(Beginning of Data extract)

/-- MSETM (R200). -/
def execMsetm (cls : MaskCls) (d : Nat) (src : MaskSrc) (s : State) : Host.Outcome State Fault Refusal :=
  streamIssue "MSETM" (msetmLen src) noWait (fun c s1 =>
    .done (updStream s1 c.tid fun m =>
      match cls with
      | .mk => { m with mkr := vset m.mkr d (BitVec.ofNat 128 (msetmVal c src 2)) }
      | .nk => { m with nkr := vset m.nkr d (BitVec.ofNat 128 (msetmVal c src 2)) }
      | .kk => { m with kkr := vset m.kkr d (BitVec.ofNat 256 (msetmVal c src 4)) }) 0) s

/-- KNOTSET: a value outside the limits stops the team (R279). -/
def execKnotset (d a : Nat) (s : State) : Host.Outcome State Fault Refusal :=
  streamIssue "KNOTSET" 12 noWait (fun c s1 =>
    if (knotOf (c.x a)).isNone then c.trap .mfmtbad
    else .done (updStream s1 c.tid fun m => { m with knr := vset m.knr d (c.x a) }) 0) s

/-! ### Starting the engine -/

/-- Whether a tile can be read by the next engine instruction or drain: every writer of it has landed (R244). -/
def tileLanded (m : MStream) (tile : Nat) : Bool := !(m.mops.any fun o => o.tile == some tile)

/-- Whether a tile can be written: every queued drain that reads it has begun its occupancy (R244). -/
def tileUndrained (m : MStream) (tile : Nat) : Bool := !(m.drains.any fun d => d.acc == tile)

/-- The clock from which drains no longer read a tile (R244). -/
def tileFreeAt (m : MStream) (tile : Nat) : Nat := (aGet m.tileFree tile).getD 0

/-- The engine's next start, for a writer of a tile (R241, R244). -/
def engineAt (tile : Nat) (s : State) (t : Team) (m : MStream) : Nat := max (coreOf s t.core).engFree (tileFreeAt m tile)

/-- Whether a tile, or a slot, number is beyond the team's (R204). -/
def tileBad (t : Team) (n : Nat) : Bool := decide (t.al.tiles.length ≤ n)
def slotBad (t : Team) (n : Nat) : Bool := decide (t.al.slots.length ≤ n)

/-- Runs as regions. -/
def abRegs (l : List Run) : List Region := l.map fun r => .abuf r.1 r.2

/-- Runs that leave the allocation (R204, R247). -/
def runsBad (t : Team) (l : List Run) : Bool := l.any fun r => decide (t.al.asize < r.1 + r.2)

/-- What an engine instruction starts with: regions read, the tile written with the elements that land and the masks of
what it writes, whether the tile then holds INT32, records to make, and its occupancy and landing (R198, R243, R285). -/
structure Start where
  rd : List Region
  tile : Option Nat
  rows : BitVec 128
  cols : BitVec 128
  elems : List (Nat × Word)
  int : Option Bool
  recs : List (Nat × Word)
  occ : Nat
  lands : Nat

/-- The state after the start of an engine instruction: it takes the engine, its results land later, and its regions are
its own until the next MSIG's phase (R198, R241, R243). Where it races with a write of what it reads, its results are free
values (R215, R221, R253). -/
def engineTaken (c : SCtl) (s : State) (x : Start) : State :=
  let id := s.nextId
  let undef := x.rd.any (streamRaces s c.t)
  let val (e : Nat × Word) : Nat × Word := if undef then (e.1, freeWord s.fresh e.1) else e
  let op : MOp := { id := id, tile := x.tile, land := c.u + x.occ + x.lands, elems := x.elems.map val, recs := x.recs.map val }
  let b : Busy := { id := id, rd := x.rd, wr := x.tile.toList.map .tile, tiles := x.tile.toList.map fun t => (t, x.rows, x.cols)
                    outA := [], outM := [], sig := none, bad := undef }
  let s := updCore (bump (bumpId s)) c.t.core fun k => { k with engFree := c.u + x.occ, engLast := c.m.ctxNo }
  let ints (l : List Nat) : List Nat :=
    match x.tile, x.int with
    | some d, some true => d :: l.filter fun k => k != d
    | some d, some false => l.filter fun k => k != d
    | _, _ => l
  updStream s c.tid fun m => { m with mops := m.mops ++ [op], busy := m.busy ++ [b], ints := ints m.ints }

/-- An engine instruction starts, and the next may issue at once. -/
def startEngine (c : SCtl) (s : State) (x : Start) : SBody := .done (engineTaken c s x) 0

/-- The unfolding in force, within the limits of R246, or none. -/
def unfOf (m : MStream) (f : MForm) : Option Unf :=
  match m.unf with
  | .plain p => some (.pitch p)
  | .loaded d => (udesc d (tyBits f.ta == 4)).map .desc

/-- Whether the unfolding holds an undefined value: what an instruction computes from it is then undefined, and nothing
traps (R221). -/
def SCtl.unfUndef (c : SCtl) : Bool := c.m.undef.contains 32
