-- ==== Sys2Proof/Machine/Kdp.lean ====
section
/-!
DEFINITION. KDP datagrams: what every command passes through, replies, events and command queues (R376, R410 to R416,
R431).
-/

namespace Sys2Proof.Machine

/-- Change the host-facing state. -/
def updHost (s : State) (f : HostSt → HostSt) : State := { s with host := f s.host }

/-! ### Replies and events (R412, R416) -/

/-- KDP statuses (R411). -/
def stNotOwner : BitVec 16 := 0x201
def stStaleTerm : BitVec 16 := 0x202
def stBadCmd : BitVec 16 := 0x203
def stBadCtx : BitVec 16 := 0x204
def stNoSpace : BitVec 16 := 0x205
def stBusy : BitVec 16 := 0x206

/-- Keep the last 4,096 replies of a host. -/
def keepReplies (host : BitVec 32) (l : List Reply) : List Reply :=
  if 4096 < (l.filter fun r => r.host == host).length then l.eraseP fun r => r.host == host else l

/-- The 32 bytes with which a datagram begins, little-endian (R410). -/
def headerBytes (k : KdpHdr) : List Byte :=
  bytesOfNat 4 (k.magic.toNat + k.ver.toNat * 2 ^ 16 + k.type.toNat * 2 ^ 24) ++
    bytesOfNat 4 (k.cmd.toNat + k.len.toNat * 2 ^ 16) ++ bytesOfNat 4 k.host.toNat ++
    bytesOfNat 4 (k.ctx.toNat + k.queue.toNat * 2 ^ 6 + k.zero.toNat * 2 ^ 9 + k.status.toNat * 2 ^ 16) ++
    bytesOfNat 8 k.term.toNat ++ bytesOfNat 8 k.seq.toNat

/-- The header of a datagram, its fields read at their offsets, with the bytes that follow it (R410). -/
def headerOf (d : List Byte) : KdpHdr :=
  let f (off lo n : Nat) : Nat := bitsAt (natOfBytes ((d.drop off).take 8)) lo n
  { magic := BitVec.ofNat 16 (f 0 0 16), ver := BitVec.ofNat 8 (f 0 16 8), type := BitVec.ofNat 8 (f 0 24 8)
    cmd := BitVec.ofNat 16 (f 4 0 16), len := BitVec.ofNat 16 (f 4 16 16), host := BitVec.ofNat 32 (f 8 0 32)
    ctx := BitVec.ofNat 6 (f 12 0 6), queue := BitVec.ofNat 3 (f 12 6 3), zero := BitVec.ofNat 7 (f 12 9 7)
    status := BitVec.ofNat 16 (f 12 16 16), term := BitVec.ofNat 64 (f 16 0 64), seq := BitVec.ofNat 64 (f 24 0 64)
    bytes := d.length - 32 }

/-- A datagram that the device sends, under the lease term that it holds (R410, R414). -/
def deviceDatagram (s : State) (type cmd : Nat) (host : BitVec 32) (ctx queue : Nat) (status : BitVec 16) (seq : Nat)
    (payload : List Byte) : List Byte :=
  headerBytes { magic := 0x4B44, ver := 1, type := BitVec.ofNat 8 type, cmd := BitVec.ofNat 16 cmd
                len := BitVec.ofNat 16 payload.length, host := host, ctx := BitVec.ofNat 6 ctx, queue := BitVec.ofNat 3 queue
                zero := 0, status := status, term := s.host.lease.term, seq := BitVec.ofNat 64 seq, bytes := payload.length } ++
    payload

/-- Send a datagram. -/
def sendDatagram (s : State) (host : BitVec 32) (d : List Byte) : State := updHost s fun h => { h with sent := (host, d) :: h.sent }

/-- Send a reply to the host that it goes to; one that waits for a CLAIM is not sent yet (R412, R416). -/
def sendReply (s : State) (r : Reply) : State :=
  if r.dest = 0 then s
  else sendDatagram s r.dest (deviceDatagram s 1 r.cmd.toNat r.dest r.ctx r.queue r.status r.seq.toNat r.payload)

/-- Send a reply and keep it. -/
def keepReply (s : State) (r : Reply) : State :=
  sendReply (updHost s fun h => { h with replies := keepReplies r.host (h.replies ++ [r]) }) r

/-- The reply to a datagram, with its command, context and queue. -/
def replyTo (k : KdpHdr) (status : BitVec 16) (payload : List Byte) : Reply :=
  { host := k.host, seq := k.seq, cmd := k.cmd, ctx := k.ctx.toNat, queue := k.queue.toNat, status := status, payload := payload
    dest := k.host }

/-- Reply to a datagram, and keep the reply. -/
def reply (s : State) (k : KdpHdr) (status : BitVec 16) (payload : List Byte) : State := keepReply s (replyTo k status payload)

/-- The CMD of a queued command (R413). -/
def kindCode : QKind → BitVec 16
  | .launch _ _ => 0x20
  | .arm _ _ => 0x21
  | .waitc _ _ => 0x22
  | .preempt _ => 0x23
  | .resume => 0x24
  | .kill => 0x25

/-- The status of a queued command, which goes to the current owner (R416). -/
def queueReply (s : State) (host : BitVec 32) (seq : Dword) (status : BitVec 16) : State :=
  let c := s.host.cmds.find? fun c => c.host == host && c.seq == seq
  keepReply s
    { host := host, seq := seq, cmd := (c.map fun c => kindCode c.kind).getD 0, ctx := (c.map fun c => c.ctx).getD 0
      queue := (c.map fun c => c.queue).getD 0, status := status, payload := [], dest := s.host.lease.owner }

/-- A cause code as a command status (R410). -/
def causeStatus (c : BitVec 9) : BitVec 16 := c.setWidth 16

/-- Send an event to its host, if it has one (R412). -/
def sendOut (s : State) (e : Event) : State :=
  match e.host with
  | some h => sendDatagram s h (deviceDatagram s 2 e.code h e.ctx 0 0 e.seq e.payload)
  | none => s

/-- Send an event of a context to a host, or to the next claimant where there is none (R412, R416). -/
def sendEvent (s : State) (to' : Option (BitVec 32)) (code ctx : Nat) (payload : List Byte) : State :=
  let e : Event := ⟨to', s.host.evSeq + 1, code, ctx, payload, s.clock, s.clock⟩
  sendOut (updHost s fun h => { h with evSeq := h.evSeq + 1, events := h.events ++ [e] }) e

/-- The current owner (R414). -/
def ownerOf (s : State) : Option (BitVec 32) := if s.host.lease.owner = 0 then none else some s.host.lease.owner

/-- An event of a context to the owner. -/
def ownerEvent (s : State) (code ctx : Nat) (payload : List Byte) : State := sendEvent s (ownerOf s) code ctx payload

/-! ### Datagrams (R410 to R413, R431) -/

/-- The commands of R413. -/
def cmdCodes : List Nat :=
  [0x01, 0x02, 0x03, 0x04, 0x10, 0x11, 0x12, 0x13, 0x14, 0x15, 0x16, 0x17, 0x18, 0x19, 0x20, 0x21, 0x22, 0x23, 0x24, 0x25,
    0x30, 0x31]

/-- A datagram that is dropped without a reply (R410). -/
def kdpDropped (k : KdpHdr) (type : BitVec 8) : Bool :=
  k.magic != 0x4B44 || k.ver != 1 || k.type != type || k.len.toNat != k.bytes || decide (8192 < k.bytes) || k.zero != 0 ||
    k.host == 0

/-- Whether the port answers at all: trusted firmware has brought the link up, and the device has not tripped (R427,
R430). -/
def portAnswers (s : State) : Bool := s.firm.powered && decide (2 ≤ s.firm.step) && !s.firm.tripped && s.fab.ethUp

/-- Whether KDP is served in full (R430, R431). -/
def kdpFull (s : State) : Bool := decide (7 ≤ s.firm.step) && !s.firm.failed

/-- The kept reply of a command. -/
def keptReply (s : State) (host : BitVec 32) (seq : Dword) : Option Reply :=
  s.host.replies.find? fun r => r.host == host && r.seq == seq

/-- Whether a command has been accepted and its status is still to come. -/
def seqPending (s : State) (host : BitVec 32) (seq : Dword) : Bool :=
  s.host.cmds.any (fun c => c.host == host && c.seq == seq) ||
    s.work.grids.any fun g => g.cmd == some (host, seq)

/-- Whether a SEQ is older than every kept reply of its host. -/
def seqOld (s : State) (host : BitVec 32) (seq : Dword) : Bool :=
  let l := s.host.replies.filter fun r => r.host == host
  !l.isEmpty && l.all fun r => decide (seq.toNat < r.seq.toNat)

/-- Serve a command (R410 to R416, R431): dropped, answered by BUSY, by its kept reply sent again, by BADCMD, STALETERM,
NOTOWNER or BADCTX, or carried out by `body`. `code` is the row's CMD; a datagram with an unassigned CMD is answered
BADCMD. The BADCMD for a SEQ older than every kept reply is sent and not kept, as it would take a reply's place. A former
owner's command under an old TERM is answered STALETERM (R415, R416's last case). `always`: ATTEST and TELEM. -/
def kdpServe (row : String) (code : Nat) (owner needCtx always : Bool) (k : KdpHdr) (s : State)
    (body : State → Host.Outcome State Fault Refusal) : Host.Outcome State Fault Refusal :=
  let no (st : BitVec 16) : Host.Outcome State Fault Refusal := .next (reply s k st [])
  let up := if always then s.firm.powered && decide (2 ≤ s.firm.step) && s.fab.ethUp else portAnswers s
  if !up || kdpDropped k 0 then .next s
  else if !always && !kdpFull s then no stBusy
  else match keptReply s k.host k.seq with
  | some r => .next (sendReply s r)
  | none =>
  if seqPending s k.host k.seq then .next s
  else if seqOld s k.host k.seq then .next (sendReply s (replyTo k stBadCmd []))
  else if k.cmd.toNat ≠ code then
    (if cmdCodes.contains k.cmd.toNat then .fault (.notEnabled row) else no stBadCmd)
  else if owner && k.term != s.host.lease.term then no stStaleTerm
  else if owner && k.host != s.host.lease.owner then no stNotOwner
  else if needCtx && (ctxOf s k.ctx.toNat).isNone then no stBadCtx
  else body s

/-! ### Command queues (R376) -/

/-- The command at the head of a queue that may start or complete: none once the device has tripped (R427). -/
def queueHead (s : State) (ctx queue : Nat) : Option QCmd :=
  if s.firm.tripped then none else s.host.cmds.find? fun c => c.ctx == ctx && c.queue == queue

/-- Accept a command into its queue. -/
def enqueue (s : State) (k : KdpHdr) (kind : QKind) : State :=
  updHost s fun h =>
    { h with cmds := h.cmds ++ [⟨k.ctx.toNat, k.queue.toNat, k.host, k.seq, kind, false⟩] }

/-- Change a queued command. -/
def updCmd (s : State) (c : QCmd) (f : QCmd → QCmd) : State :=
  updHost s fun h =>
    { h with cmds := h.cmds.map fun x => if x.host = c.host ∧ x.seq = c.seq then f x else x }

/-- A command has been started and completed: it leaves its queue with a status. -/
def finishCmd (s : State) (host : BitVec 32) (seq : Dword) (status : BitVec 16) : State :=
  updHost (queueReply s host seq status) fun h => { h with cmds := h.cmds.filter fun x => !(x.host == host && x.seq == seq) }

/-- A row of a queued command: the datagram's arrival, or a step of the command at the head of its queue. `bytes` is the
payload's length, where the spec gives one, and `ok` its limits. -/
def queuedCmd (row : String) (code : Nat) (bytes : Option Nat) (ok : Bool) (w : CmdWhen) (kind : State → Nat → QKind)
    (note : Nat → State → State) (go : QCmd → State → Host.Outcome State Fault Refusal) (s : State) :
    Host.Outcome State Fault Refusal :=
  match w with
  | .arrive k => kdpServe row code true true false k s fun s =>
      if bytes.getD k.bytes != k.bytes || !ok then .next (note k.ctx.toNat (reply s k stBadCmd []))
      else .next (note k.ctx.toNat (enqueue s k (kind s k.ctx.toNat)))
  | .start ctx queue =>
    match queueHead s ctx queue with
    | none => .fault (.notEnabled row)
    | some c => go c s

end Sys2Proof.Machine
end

(End of Data extract)

What is being asked = Word for word, restate the lines of the data above that fall between the line holding "(R412, R416) -/" and the line holding "if 4096 < (l.filter", inclusive, and no other lines.

Written answer =
/-! ### Replies and events (R412, R416) -/

/-- KDP statuses (R411). -/
def stNotOwner : BitVec 16 := 0x201
def stStaleTerm : BitVec 16 := 0x202
def stBadCmd : BitVec 16 := 0x203
def stBadCtx : BitVec 16 := 0x204
def stNoSpace : BitVec 16 := 0x205
def stBusy : BitVec 16 := 0x206

/-- Keep the last 4,096 replies of a host. -/
def keepReplies (host : BitVec 32) (l : List Reply) : List Reply :=
  if 4096 < (l.filter fun r => r.host == host).length then l.eraseP fun r => r.host == host else l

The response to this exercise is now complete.